Аскер не пошевелился. Его пальцы лежали на столе переплетённые, неподвижные.
— Стражи Путей, — сказал он после паузы, которая длилась ровно три удара моего сердца. — Из Каменного Узла. Руфин не вернулся из последнего рейса, и они послали проверить, почему караван пропал.
— Или военный отряд.
— Нет. — Аскер качнул головой. — Военные из Багрового Трона идут отрядами по тридцать, не меньше. Пятнадцать — это патруль Стражей. Три-четыре бойца третьего Круга, остальные второго. Достаточно, чтобы зачистить тропу от тварей, но мало, чтобы воевать с деревней.
— Зачем они нам?
Аскер впервые за весь разговор усмехнулся, и усмешка эта была холодной, как металл на морозе.
— Затем, что с ними связь — Каменный Узел гильдия алхимиков, двенадцать мастеров. Арбалетные башни, запасы, водоочистка. Затем, что они могут доложить наверх, что здесь происходит, и если наверху решат, что Пепельный Корень стоит спасать, пришлют помощь. А если решат, что не стоит…
Он замолчал.
— Что тогда? — спросил я, хотя уже знал ответ.
— Тогда оцепят зону и дождутся, пока Мор закончит работу.

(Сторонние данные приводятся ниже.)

-- ==== Sys2Proof/Laws/Windows.lean ====
section
/-! SUPPORT. The window of every register field. -/

namespace Sys2Proof.Machine

theorem window_dev {f : Fld} (h' : f.addr < 0x10000) : f.window = .devRegs := by
  unfold Fld.window
  repeat first | exact if_pos h' | rw [if_neg (by omega)]

theorem window_evt {f : Fld} (h : 0x10000 ≤ f.addr) (h' : f.addr < 0x20000) : f.window = .evtRegs := by
  unfold Fld.window
  repeat first | exact if_pos h' | rw [if_neg (by omega)]

theorem window_seq {f : Fld} (h : 0x20000 ≤ f.addr) (h' : f.addr < 0x30000) : f.window = .seqRegs := by
  unfold Fld.window
  repeat first | exact if_pos h' | rw [if_neg (by omega)]

theorem window_cch {f : Fld} (h : 0x30000 ≤ f.addr) (h' : f.addr < 0x40000) : f.window = .cchRegs := by
  unfold Fld.window
  repeat first | exact if_pos h' | rw [if_neg (by omega)]

theorem window_drm {f : Fld} (h : 0x40000 ≤ f.addr) (h' : f.addr < 0x50000) : f.window = .drmRegs := by
  unfold Fld.window
  repeat first | exact if_pos h' | rw [if_neg (by omega)]

theorem window_flz {f : Fld} (h : 0x50000 ≤ f.addr) (h' : f.addr < 0x60000) : f.window = .flzRegs := by
  unfold Fld.window
  repeat first | exact if_pos h' | rw [if_neg (by omega)]

theorem window_hst {f : Fld} (h : 0x60000 ≤ f.addr) (h' : f.addr < 0x70000) : f.window = .hstRegs := by
  unfold Fld.window
  repeat first | exact if_pos h' | rw [if_neg (by omega)]

theorem window_sec {f : Fld} (h : 0x70000 ≤ f.addr) (h' : f.addr < 0x80000) : f.window = .secRegs := by
  unfold Fld.window
  repeat first | exact if_pos h' | rw [if_neg (by omega)]

theorem window_lif {f : Fld} (h : 0x80000 ≤ f.addr) (h' : f.addr < 0x90000) : f.window = .lifRegs := by
  unfold Fld.window
  repeat first | exact if_pos h' | rw [if_neg (by omega)]

theorem window_srv {f : Fld} (h : 0x90000 ≤ f.addr) (h' : f.addr < 0x180000) : f.window = .srvRegs := by
  unfold Fld.window
  repeat first | exact if_pos h' | rw [if_neg (by omega)]

theorem window_mot {f : Fld} (h : 0x180000 ≤ f.addr) (h' : f.addr < 0x190000) : f.window = .motRegs := by
  unfold Fld.window
  repeat first | exact if_pos h' | rw [if_neg (by omega)]

theorem window_stp {f : Fld} (h : 0x190000 ≤ f.addr) (h' : f.addr < 0x200000) : f.window = .stpRegs := by
  unfold Fld.window
  repeat first | exact if_pos h' | rw [if_neg (by omega)]

theorem window_rch {f : Fld} (h : 0x200000 ≤ f.addr) (h' : f.addr < 0x280000) : f.window = .rchRegs := by
  unfold Fld.window
  repeat first | exact if_pos h' | rw [if_neg (by omega)]

theorem window_ldp {f : Fld} (h : 0x280000 ≤ f.addr) (h' : f.addr < 0x290000) : f.window = .ldpRegs := by
  unfold Fld.window
  repeat first | exact if_pos h' | rw [if_neg (by omega)]

theorem window_lan {f : Fld} (h : 0x290000 ≤ f.addr) (h' : f.addr < 0x300000) : f.window = .lanRegs := by
  unfold Fld.window
  repeat first | exact if_pos h' | rw [if_neg (by omega)]

theorem window_wrp {f : Fld} (h : 0x300000 ≤ f.addr) (h' : f.addr < 0x380000) : f.window = .wrpRegs := by
  unfold Fld.window
  repeat first | exact if_pos h' | rw [if_neg (by omega)]

theorem window_cal {f : Fld} (h : 0x380000 ≤ f.addr) (h' : f.addr < 0x400000) : f.window = .calRegs := by
  unfold Fld.window
  repeat first | exact if_pos h' | rw [if_neg (by omega)]

theorem window_bay {f : Fld} (h : 0x400000 ≤ f.addr) (h2 : f.addr < 0x800000) (h' : f.addr % 0x10000 < 0x2000) : f.window = .bayRegs := by
  unfold Fld.window
  repeat first | exact if_pos h' | rw [if_neg (by omega)]

theorem window_opt {f : Fld} (h : 0x400000 ≤ f.addr) (h2 : f.addr < 0x800000) (h' : 0x2000 ≤ f.addr % 0x10000) : f.window = .optRegs := by
  unfold Fld.window
  repeat first | rfl | rw [if_neg (by omega)]

theorem window_trc {f : Fld} (h : 0x800000 ≤ f.addr) : f.window = .trcRegs := by
  unfold Fld.window
  repeat first | exact if_pos h | rw [if_neg (by omega)]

Так было четырнадцать лет назад с тремя деревнями южнее Корневого Излома — ни одну не эвакуировали. Слишком далеко, слишком дорого, слишком много риска для караванов. Написали в реестр: «Выбыли. Причина: Кровяной Мор» и провели черту.
Тишина. Лучина затрещала, выбросив искру, которая упала на стол и погасла.

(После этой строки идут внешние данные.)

-- ==== Sys2Proof/Laws/Touches1.lean ====
section
/-! SUPPORT. Part 1 of what every program of the model may touch: for each program, that from every state it runs to an answer, and
the parts of the state that it leaves alone (as the bits of `Part.idx`). -/

set_option linter.all false

namespace Sys2Proof.Machine

theorem Touches.setI {L : Nat} {p : Part} {f : Fld} {i : Int} (h : f.window = p) (hm : Nat.lor (2 ^ p.idx) L = L) :
    Touches L (setI f i) := Touches.setF h hm

theorem Touches.getI {L : Nat} {f : Fld} : Touches L (getI f) := Touches.rd.bind (fun _ => Touches.pure _)

/-- Bits in a subset of `L` are in `L`. -/
theorem sub {a b L : Nat} (hab : Nat.lor a b = b) (h : Nat.lor b L = L) : Nat.lor a L = L := by
  apply Nat.eq_of_testBit_eq
  intro i
  have e : (a ||| b).testBit i = b.testBit i := congrArg (·.testBit i) hab
  have e' : (b ||| L).testBit i = L.testBit i := congrArg (·.testBit i) h
  change (a ||| L).testBit i = _
  rw [Nat.testBit_or] at e e' ⊢
  revert e e'
  cases a.testBit i <;> cases b.testBit i <;> cases L.testBit i <;> simp

/-- Whatever its window, a register field lies among the registers. -/
theorem Touches.setF_any {L : Nat} {f : Fld} {v : Nat} (hm : Nat.lor 1048575 L = L) : Touches L (Machine.setF f v) := by
  refine Touches.setF rfl (sub ?_ hm)
  by_cases h0 : f.addr < 0x10000
  · rw [window_dev h0]; rfl
  by_cases h1 : f.addr < 0x20000
  · rw [window_evt (by omega) h1]; rfl
  by_cases h2 : f.addr < 0x30000
  · rw [window_seq (by omega) h2]; rfl
  by_cases h3 : f.addr < 0x40000
  · rw [window_cch (by omega) h3]; rfl
  by_cases h4 : f.addr < 0x50000
  · rw [window_drm (by omega) h4]; rfl
  by_cases h5 : f.addr < 0x60000
  · rw [window_flz (by omega) h5]; rfl
  by_cases h6 : f.addr < 0x70000
  · rw [window_hst (by omega) h6]; rfl
  by_cases h7 : f.addr < 0x80000
  · rw [window_sec (by omega) h7]; rfl
  by_cases h8 : f.addr < 0x90000
  · rw [window_lif (by omega) h8]; rfl
  by_cases h9 : f.addr < 0x180000
  · rw [window_srv (by omega) h9]; rfl
  by_cases h10 : f.addr < 0x190000
  · rw [window_mot (by omega) h10]; rfl
  by_cases h11 : f.addr < 0x200000
  · rw [window_stp (by omega) h11]; rfl
  by_cases h12 : f.addr < 0x280000
  · rw [window_rch (by omega) h12]; rfl
  by_cases h13 : f.addr < 0x290000
  · rw [window_ldp (by omega) h13]; rfl
  by_cases h14 : f.addr < 0x300000
  · rw [window_lan (by omega) h14]; rfl
  by_cases h15 : f.addr < 0x380000
  · rw [window_wrp (by omega) h15]; rfl
  by_cases h16 : f.addr < 0x400000
  · rw [window_cal (by omega) h16]; rfl
  by_cases h17 : f.addr < 0x800000
  · by_cases h18 : f.addr % 0x10000 < 0x2000
    · rw [window_bay (by omega) h17 h18]; rfl
    · rw [window_opt (by omega) h17 (by omega)]; rfl
  · rw [window_trc (by omega)]; rfl

theorem Touches.setI_any {L : Nat} {f : Fld} {i : Int} (hm : Nat.lor 1048575 L = L) : Touches L (Machine.setI f i) :=
  Touches.setF_any hm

— Тогда нам нужно показать им, что нас стоит спасать, — сказал я.
Аскер посмотрел на меня и в его взгляде промелькнуло нечто похожее на уважение, но осторожное, сдержанное, как бывает осторожен человек, который знает цену обещаниям.
— Покажи, — ответил он.
Я вышел из дома старосты и остановился на крыльце. Ночной воздух пах дымом, хвоей и чем-то ещё — чем-то металлическим, едва уловимым, что научился узнавать за последние дни: запахом Мора, просачивающимся через грунтовые воды, через корни, через всё, что связывало деревню с умирающим лесом.

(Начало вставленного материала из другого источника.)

-- ==== Sys2Proof/Laws/State.lean ====
section
/-! SUPPORT. What each primitive effect leaves of each field of the state, and the one it changes: every lemma holds by definition. -/

namespace Sys2Proof.Machine

@[simp] theorem put_frame (f : Fld) (v : Nat) (s : State) :
    (s.put f v).pending = s.pending ∧ (s.put f v).now = s.now ∧ (s.put f v).free = s.free ∧ (s.put f v).out = s.out ∧
    (s.put f v).shadows = s.shadows ∧ (s.put f v).evq = s.evq ∧ (s.put f v).chip = s.chip ∧ (s.put f v).boot = s.boot ∧ (s.put f v).nv = s.nv ∧
    (s.put f v).otp = s.otp ∧ (s.put f v).dbg = s.dbg ∧ (s.put f v).nextSeq = s.nextSeq ∧ (s.put f v).grantEnd = s.grantEnd ∧
    (s.put f v).cache = s.cache ∧ (s.put f v).extents = s.extents ∧ (s.put f v).volumes = s.volumes ∧ (s.put f v).strands = s.strands ∧
    (s.put f v).deferred = s.deferred ∧ (s.put f v).discs = s.discs ∧ (s.put f v).requests = s.requests ∧ (s.put f v).flash = s.flash ∧
    (s.put f v).life = s.life ∧ (s.put f v).lost = s.lost ∧ (s.put f v).fns = s.fns ∧ (s.put f v).class0 = s.class0 ∧ (s.put f v).insts = s.insts ∧
    (s.put f v).nextId = s.nextId ∧ (s.put f v).bays = s.bays ∧ (s.put f v).spokes = s.spokes ∧ (s.put f v).optics = s.optics ∧
    (s.put f v).servos = s.servos ∧ (s.put f v).traces = s.traces ∧ (s.put f v).motors = s.motors ∧ (s.put f v).axes = s.axes ∧
    (s.put f v).inputs = s.inputs ∧ (s.put f v).lanes = s.lanes ∧ (s.put f v).detectors = s.detectors ∧ (s.put f v).frames = s.frames ∧
    (s.put f v).writers = s.writers ∧ (s.put f v).cal = s.cal ∧ (s.put f v).seqs = s.seqs ∧ (s.put f v).cch = s.cch ∧ (s.put f v).dram = s.dram := by
  and_intros <;> rfl

@[simp] theorem apply_put (f : Fld) (v : Nat) (s : State) : (Eff.put f v).apply s = s.put f v := rfl

@[simp] theorem apply_queue_frame (r : EventRec) (s : State) :
    ((Eff.queue r).apply s).pending = s.pending ∧ ((Eff.queue r).apply s).fields = s.fields ∧ ((Eff.queue r).apply s).now = s.now ∧
    ((Eff.queue r).apply s).free = s.free ∧ ((Eff.queue r).apply s).out = s.out ∧ ((Eff.queue r).apply s).shadows = s.shadows ∧
    ((Eff.queue r).apply s).chip = s.chip ∧ ((Eff.queue r).apply s).boot = s.boot ∧ ((Eff.queue r).apply s).nv = s.nv ∧
    ((Eff.queue r).apply s).otp = s.otp ∧ ((Eff.queue r).apply s).dbg = s.dbg ∧ ((Eff.queue r).apply s).nextSeq = s.nextSeq ∧
    ((Eff.queue r).apply s).grantEnd = s.grantEnd ∧ ((Eff.queue r).apply s).cache = s.cache ∧ ((Eff.queue r).apply s).extents = s.extents ∧
    ((Eff.queue r).apply s).volumes = s.volumes ∧ ((Eff.queue r).apply s).strands = s.strands ∧ ((Eff.queue r).apply s).deferred = s.deferred ∧
    ((Eff.queue r).apply s).discs = s.discs ∧ ((Eff.queue r).apply s).requests = s.requests ∧ ((Eff.queue r).apply s).flash = s.flash ∧
    ((Eff.queue r).apply s).life = s.life ∧ ((Eff.queue r).apply s).lost = s.lost ∧ ((Eff.queue r).apply s).fns = s.fns ∧
    ((Eff.queue r).apply s).class0 = s.class0 ∧ ((Eff.queue r).apply s).insts = s.insts ∧ ((Eff.queue r).apply s).nextId = s.nextId ∧
    ((Eff.queue r).apply s).bays = s.bays ∧ ((Eff.queue r).apply s).spokes = s.spokes ∧ ((Eff.queue r).apply s).optics = s.optics ∧
    ((Eff.queue r).apply s).servos = s.servos ∧ ((Eff.queue r).apply s).traces = s.traces ∧ ((Eff.queue r).apply s).motors = s.motors ∧
    ((Eff.queue r).apply s).axes = s.axes ∧ ((Eff.queue r).apply s).inputs = s.inputs ∧ ((Eff.queue r).apply s).lanes = s.lanes ∧
    ((Eff.queue r).apply s).detectors = s.detectors ∧ ((Eff.queue r).apply s).frames = s.frames ∧ ((Eff.queue r).apply s).writers = s.writers ∧
    ((Eff.queue r).apply s).cal = s.cal ∧ ((Eff.queue r).apply s).seqs = s.seqs ∧ ((Eff.queue r).apply s).cch = s.cch ∧
    ((Eff.queue r).apply s).dram = s.dram ∧ ((Eff.queue r).apply s).evq = s.evq.push r ∧ ∀ f : Fld, ((Eff.queue r).apply s).get f = s.get f := by
  and_intros <;> first | rfl | exact fun _ => rfl

@[simp] theorem apply_merge_frame (s : State) :
    ((Eff.merge).apply s).pending = s.pending ∧ ((Eff.merge).apply s).fields = s.fields ∧ ((Eff.merge).apply s).now = s.now ∧
    ((Eff.merge).apply s).free = s.free ∧ ((Eff.merge).apply s).out = s.out ∧ ((Eff.merge).apply s).shadows = s.shadows ∧
    ((Eff.merge).apply s).chip = s.chip ∧ ((Eff.merge).apply s).boot = s.boot ∧ ((Eff.merge).apply s).nv = s.nv ∧ ((Eff.merge).apply s).otp = s.otp ∧
    ((Eff.merge).apply s).dbg = s.dbg ∧ ((Eff.merge).apply s).nextSeq = s.nextSeq ∧ ((Eff.merge).apply s).grantEnd = s.grantEnd ∧
    ((Eff.merge).apply s).cache = s.cache ∧ ((Eff.merge).apply s).extents = s.extents ∧ ((Eff.merge).apply s).volumes = s.volumes ∧
    ((Eff.merge).apply s).strands = s.strands ∧ ((Eff.merge).apply s).deferred = s.deferred ∧ ((Eff.merge).apply s).discs = s.discs ∧
    ((Eff.merge).apply s).requests = s.requests ∧ ((Eff.merge).apply s).flash = s.flash ∧ ((Eff.merge).apply s).life = s.life ∧
    ((Eff.merge).apply s).lost = s.lost ∧ ((Eff.merge).apply s).fns = s.fns ∧ ((Eff.merge).apply s).class0 = s.class0 ∧
    ((Eff.merge).apply s).insts = s.insts ∧ ((Eff.merge).apply s).nextId = s.nextId ∧ ((Eff.merge).apply s).bays = s.bays ∧
    ((Eff.merge).apply s).spokes = s.spokes ∧ ((Eff.merge).apply s).optics = s.optics ∧ ((Eff.merge).apply s).servos = s.servos ∧
    ((Eff.merge).apply s).traces = s.traces ∧ ((Eff.merge).apply s).motors = s.motors ∧ ((Eff.merge).apply s).axes = s.axes ∧
    ((Eff.merge).apply s).inputs = s.inputs ∧ ((Eff.merge).apply s).lanes = s.lanes ∧ ((Eff.merge).apply s).detectors = s.detectors ∧
    ((Eff.merge).apply s).frames = s.frames ∧ ((Eff.merge).apply s).writers = s.writers ∧ ((Eff.merge).apply s).cal = s.cal ∧
    ((Eff.merge).apply s).seqs = s.seqs ∧ ((Eff.merge).apply s).cch = s.cch ∧ ((Eff.merge).apply s).dram = s.dram ∧
    ((Eff.merge).apply s).evq = s.evq.merge ∧ ∀ f : Fld, ((Eff.merge).apply s).get f = s.get f := by
  and_intros <;> first | rfl | exact fun _ => rfl

@[simp] theorem apply_consume_frame (p : Fin 2) (n : Nat) (s : State) :
    ((Eff.consume p n).apply s).pending = s.pending ∧ ((Eff.consume p n).apply s).fields = s.fields ∧ ((Eff.consume p n).apply s).now = s.now ∧
    ((Eff.consume p n).apply s).free = s.free ∧ ((Eff.consume p n).apply s).out = s.out ∧ ((Eff.consume p n).apply s).shadows = s.shadows ∧
    ((Eff.consume p n).apply s).chip = s.chip ∧ ((Eff.consume p n).apply s).boot = s.boot ∧ ((Eff.consume p n).apply s).nv = s.nv ∧
    ((Eff.consume p n).apply s).otp = s.otp ∧ ((Eff.consume p n).apply s).dbg = s.dbg ∧ ((Eff.consume p n).apply s).nextSeq = s.nextSeq ∧
    ((Eff.consume p n).apply s).grantEnd = s.grantEnd ∧ ((Eff.consume p n).apply s).cache = s.cache ∧
    ((Eff.consume p n).apply s).extents = s.extents ∧ ((Eff.consume p n).apply s).volumes = s.volumes ∧
    ((Eff.consume p n).apply s).strands = s.strands ∧ ((Eff.consume p n).apply s).deferred = s.deferred ∧
    ((Eff.consume p n).apply s).discs = s.discs ∧ ((Eff.consume p n).apply s).requests = s.requests ∧ ((Eff.consume p n).apply s).flash = s.flash ∧
    ((Eff.consume p n).apply s).life = s.life ∧ ((Eff.consume p n).apply s).lost = s.lost ∧ ((Eff.consume p n).apply s).fns = s.fns ∧
    ((Eff.consume p n).apply s).class0 = s.class0 ∧ ((Eff.consume p n).apply s).insts = s.insts ∧ ((Eff.consume p n).apply s).nextId = s.nextId ∧
    ((Eff.consume p n).apply s).bays = s.bays ∧ ((Eff.consume p n).apply s).spokes = s.spokes ∧ ((Eff.consume p n).apply s).optics = s.optics ∧
    ((Eff.consume p n).apply s).servos = s.servos ∧ ((Eff.consume p n).apply s).traces = s.traces ∧ ((Eff.consume p n).apply s).motors = s.motors ∧
    ((Eff.consume p n).apply s).axes = s.axes ∧ ((Eff.consume p n).apply s).inputs = s.inputs ∧ ((Eff.consume p n).apply s).lanes = s.lanes ∧
    ((Eff.consume p n).apply s).detectors = s.detectors ∧ ((Eff.consume p n).apply s).frames = s.frames ∧
    ((Eff.consume p n).apply s).writers = s.writers ∧ ((Eff.consume p n).apply s).cal = s.cal ∧ ((Eff.consume p n).apply s).seqs = s.seqs ∧
    ((Eff.consume p n).apply s).cch = s.cch ∧ ((Eff.consume p n).apply s).dram = s.dram ∧ ((Eff.consume p n).apply s).evq = s.evq.consume p n ∧
    ∀ f : Fld, ((Eff.consume p n).apply s).get f = s.get f := by
  and_intros <;> first | rfl | exact fun _ => rfl

@[simp] theorem apply_openQueue_frame (s : State) :
    ((Eff.openQueue).apply s).pending = s.pending ∧ ((Eff.openQueue).apply s).fields = s.fields ∧ ((Eff.openQueue).apply s).now = s.now ∧
    ((Eff.openQueue).apply s).free = s.free ∧ ((Eff.openQueue).apply s).out = s.out ∧ ((Eff.openQueue).apply s).shadows = s.shadows ∧
    ((Eff.openQueue).apply s).chip = s.chip ∧ ((Eff.openQueue).apply s).boot = s.boot ∧ ((Eff.openQueue).apply s).nv = s.nv ∧
    ((Eff.openQueue).apply s).otp = s.otp ∧ ((Eff.openQueue).apply s).dbg = s.dbg ∧ ((Eff.openQueue).apply s).nextSeq = s.nextSeq ∧
    ((Eff.openQueue).apply s).grantEnd = s.grantEnd ∧ ((Eff.openQueue).apply s).cache = s.cache ∧ ((Eff.openQueue).apply s).extents = s.extents ∧
    ((Eff.openQueue).apply s).volumes = s.volumes ∧ ((Eff.openQueue).apply s).strands = s.strands ∧ ((Eff.openQueue).apply s).deferred = s.deferred ∧
    ((Eff.openQueue).apply s).discs = s.discs ∧ ((Eff.openQueue).apply s).requests = s.requests ∧ ((Eff.openQueue).apply s).flash = s.flash ∧
    ((Eff.openQueue).apply s).life = s.life ∧ ((Eff.openQueue).apply s).lost = s.lost ∧ ((Eff.openQueue).apply s).fns = s.fns ∧
    ((Eff.openQueue).apply s).class0 = s.class0 ∧ ((Eff.openQueue).apply s).insts = s.insts ∧ ((Eff.openQueue).apply s).nextId = s.nextId ∧
    ((Eff.openQueue).apply s).bays = s.bays ∧ ((Eff.openQueue).apply s).spokes = s.spokes ∧ ((Eff.openQueue).apply s).optics = s.optics ∧
    ((Eff.openQueue).apply s).servos = s.servos ∧ ((Eff.openQueue).apply s).traces = s.traces ∧ ((Eff.openQueue).apply s).motors = s.motors ∧
    ((Eff.openQueue).apply s).axes = s.axes ∧ ((Eff.openQueue).apply s).inputs = s.inputs ∧ ((Eff.openQueue).apply s).lanes = s.lanes ∧
    ((Eff.openQueue).apply s).detectors = s.detectors ∧ ((Eff.openQueue).apply s).frames = s.frames ∧ ((Eff.openQueue).apply s).writers = s.writers ∧
    ((Eff.openQueue).apply s).cal = s.cal ∧ ((Eff.openQueue).apply s).seqs = s.seqs ∧ ((Eff.openQueue).apply s).cch = s.cch ∧
    ((Eff.openQueue).apply s).dram = s.dram ∧ ((Eff.openQueue).apply s).evq = s.evq.setUp s.timeStamp s.now ∧
    ∀ f : Fld, ((Eff.openQueue).apply s).get f = s.get f := by
  and_intros <;> first | rfl | exact fun _ => rfl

С запада шли Стражи Путей, и от того, что они увидят, когда доберутся до наших стен, зависело больше, чем я мог просчитать. Лагерь на семьдесят человек, карантин с тремя зонами, лекарства, которых не было ни у одного алхимика в радиусе шести дней пути, и привязанный к столбу старик с чёрными глазами, который вибрировал на частоте больной Жилы.
Либо они увидят хаос, и тогда чёрная черта в реестре.
Либо они увидят систему, и тогда шанс.
Я сжал в кармане костяную трубку Наро — гладкую, тёплую от тепла тела, и пошёл к себе домой, потому что до рассвета оставалось шесть часов, и за эти шесть часов мне нужно решить, можно ли ввести серебряный экстракт в кровь умирающей девочки, не убив её раньше, чем грибница доберётся до мозга.
Я считал шаги до двери и думал о том, что арифметика выживания — самая честная из наук, потому что она не врёт и не утешает: она просто складывает числа и показывает итог, а дальше ты решаешь сам, хватит ли тебе того, что осталось.